Collected data entries:
━━━━━━━━

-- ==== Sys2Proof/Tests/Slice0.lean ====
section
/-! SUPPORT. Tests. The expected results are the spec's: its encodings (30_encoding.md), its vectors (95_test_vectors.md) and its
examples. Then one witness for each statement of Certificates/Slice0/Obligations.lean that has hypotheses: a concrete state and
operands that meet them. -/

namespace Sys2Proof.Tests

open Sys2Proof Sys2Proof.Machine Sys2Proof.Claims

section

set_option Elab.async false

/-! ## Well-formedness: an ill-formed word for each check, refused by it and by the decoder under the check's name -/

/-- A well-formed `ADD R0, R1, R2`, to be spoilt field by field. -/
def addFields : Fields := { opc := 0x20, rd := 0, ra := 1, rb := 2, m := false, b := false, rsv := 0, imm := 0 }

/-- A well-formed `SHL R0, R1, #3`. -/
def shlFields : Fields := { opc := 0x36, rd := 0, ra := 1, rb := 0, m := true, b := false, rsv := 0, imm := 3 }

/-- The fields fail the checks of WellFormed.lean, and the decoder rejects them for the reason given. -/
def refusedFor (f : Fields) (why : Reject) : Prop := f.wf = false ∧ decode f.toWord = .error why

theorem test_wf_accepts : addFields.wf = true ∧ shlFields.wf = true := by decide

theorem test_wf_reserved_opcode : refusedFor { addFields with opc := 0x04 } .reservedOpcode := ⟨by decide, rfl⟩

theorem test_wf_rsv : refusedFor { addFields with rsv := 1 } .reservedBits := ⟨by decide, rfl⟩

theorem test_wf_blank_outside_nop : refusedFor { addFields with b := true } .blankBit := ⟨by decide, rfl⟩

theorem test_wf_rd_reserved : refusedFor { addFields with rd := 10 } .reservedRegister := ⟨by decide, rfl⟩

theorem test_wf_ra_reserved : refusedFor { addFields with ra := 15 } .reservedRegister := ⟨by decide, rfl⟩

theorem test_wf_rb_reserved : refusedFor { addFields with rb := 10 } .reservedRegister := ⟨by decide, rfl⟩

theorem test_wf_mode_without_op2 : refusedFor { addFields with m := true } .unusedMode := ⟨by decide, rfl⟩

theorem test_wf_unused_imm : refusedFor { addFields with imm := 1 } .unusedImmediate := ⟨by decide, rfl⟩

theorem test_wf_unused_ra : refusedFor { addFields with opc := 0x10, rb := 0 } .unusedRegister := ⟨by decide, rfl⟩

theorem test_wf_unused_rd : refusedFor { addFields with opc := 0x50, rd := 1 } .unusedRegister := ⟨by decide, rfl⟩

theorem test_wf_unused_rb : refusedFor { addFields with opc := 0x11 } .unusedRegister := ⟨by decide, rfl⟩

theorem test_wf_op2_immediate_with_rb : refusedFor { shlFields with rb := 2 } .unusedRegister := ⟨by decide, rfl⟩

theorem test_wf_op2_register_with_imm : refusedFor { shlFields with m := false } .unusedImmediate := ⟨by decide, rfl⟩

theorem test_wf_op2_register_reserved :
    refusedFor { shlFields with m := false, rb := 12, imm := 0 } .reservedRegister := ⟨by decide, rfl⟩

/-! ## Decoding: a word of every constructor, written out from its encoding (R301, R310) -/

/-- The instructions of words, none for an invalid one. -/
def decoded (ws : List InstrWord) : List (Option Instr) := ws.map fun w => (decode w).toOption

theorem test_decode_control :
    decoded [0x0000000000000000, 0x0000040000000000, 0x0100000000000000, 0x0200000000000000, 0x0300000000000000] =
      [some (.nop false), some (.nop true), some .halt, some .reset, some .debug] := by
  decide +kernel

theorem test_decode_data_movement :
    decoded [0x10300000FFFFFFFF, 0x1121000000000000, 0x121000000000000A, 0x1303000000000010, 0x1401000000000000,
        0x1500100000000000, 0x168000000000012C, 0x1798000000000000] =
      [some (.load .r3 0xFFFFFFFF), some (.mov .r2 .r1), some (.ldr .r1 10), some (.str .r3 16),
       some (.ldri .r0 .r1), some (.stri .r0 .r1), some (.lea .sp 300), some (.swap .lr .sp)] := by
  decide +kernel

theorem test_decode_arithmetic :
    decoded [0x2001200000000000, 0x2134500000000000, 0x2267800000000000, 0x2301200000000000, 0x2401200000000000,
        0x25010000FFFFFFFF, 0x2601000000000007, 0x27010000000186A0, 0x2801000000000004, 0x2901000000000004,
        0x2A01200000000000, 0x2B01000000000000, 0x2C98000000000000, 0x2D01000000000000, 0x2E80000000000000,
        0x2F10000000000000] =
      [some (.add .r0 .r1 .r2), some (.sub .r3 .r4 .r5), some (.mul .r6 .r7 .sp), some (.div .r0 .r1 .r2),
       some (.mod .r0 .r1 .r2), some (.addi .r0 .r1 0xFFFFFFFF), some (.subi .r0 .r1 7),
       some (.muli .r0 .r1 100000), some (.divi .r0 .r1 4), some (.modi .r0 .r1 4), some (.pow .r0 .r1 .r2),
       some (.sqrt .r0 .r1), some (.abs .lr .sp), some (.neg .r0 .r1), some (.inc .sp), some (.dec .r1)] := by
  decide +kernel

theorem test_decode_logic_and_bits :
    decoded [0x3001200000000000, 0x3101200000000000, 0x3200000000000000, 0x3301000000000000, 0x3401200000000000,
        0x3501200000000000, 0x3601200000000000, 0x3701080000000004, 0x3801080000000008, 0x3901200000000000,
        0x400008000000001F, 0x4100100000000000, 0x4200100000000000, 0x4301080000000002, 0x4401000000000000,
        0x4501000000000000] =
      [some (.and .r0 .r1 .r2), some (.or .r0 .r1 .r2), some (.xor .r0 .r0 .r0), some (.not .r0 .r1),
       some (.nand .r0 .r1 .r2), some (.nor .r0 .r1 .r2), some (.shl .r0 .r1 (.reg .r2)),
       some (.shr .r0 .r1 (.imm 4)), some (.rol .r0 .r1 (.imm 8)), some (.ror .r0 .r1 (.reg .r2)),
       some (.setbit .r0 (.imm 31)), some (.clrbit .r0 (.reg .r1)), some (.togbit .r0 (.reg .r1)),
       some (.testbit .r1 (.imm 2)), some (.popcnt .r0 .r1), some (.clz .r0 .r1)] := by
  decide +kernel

━━━━━━━━

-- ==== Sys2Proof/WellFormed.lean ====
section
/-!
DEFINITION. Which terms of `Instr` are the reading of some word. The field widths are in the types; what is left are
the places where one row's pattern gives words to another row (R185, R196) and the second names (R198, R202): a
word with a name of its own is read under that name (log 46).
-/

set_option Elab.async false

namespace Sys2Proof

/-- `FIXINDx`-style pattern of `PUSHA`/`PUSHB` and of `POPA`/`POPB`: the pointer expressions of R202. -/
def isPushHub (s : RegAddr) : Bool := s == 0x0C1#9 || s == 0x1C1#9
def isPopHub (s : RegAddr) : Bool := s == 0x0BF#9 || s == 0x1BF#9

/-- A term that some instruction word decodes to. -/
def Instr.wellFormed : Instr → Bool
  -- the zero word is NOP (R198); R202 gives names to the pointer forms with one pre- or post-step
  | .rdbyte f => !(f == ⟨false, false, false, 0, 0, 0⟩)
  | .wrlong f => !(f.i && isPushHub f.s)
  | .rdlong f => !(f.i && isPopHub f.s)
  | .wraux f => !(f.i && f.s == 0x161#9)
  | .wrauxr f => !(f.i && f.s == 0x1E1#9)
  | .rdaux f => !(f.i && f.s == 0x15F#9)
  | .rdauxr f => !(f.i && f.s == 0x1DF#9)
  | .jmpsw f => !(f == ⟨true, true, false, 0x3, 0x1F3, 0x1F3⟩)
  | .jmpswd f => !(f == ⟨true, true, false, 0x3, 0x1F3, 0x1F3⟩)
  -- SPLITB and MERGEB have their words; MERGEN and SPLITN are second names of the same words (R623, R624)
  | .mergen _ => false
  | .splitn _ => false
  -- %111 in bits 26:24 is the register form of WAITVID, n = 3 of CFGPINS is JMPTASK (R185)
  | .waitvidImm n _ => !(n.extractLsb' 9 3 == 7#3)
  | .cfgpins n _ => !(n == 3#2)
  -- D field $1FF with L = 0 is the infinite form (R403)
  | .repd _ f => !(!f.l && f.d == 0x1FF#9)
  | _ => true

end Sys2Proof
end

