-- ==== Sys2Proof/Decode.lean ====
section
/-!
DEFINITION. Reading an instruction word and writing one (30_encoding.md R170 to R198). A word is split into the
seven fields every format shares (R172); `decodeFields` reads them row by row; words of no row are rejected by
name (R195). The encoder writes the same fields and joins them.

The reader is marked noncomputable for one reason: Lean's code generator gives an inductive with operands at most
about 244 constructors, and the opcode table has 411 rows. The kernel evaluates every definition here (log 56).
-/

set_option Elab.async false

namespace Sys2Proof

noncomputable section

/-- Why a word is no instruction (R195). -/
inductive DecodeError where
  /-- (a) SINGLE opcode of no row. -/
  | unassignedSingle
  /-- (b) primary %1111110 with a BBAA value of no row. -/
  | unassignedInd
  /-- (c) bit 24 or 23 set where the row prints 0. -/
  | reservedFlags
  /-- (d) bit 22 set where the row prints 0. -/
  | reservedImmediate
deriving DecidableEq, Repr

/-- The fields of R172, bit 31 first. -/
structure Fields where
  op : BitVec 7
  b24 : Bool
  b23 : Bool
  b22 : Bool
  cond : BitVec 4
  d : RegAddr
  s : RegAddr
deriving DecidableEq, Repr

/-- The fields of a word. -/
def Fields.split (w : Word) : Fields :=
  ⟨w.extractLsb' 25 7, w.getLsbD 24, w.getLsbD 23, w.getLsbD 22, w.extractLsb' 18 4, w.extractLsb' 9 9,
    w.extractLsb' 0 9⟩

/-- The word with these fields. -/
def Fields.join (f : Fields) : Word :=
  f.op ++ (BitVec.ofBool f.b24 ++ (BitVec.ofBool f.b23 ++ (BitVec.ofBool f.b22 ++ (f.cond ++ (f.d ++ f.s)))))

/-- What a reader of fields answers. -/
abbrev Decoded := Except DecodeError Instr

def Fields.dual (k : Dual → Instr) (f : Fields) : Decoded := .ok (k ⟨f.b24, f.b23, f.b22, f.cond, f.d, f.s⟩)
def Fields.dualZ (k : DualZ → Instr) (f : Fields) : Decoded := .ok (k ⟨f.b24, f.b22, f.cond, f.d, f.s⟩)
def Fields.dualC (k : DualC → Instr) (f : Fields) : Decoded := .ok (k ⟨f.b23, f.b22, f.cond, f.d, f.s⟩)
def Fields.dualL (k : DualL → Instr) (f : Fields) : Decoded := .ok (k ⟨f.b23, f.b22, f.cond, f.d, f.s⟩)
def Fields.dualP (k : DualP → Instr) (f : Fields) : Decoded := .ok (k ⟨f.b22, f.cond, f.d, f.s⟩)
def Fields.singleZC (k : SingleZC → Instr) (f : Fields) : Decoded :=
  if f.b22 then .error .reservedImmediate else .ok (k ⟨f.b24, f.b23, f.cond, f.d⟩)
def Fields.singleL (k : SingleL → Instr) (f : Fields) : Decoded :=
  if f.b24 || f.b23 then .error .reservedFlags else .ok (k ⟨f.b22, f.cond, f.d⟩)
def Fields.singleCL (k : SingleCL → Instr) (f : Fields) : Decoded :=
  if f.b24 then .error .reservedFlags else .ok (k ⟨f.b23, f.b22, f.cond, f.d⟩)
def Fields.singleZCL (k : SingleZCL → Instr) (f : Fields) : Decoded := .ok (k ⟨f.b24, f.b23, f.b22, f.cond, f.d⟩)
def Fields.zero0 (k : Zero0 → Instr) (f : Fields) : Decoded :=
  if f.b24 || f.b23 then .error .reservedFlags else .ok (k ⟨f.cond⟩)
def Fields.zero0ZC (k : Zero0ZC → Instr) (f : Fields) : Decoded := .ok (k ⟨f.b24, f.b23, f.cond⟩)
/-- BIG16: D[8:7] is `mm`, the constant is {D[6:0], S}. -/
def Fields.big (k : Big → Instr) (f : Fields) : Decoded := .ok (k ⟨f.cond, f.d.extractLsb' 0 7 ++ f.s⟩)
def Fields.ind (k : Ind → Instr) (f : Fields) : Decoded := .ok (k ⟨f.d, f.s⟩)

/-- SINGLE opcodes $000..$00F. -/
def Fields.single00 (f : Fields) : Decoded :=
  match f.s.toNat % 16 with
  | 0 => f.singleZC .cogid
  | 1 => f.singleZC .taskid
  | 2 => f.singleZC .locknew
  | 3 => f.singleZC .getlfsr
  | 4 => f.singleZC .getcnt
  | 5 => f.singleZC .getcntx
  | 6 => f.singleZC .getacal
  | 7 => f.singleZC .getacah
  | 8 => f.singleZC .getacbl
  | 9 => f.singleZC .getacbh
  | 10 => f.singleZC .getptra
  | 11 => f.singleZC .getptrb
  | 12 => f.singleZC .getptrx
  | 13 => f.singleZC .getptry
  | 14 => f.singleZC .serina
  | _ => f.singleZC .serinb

━━━━━━━━

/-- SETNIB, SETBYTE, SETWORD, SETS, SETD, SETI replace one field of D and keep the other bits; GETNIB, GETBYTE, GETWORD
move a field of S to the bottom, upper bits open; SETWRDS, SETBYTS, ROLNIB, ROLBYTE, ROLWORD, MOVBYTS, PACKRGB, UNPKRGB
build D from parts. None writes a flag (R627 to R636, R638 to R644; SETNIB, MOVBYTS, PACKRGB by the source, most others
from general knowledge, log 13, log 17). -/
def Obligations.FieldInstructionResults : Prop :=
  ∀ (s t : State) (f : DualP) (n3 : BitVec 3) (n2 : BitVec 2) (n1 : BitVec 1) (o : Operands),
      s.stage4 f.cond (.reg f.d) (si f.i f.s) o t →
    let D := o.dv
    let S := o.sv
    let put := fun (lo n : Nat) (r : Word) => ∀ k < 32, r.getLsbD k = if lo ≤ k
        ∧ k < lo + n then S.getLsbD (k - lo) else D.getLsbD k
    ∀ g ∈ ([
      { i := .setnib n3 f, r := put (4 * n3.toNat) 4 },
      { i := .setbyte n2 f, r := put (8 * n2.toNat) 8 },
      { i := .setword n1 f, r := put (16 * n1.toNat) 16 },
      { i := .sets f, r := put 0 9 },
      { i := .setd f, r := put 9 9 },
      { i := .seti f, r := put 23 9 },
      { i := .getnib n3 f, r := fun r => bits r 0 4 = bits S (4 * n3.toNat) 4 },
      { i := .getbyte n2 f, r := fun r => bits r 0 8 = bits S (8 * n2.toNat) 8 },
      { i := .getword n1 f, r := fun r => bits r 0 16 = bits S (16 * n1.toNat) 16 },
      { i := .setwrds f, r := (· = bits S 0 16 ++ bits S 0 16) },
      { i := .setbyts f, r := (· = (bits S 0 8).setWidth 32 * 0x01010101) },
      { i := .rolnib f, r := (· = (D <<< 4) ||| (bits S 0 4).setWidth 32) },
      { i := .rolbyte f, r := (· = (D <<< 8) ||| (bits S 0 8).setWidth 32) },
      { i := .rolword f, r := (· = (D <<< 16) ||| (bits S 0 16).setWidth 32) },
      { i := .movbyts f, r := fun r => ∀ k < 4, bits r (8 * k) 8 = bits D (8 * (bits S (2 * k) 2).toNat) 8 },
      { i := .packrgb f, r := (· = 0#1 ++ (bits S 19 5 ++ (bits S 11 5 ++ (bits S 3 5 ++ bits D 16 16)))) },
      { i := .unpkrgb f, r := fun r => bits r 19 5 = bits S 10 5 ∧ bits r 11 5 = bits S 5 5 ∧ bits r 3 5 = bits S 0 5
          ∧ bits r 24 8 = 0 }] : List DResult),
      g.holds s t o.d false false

━━━━━━━━

What you are asked to do: What is needed is every line from the data above that includes the string "where", copied out.

Output of the task:
the places where one row's pattern gives words to another row (R185, R196) and the second names (R198, R202): a
inductive DecodeError where
  /-- (c) bit 24 or 23 set where the row prints 0. -/
  /-- (d) bit 22 set where the row prints 0. -/
structure Fields where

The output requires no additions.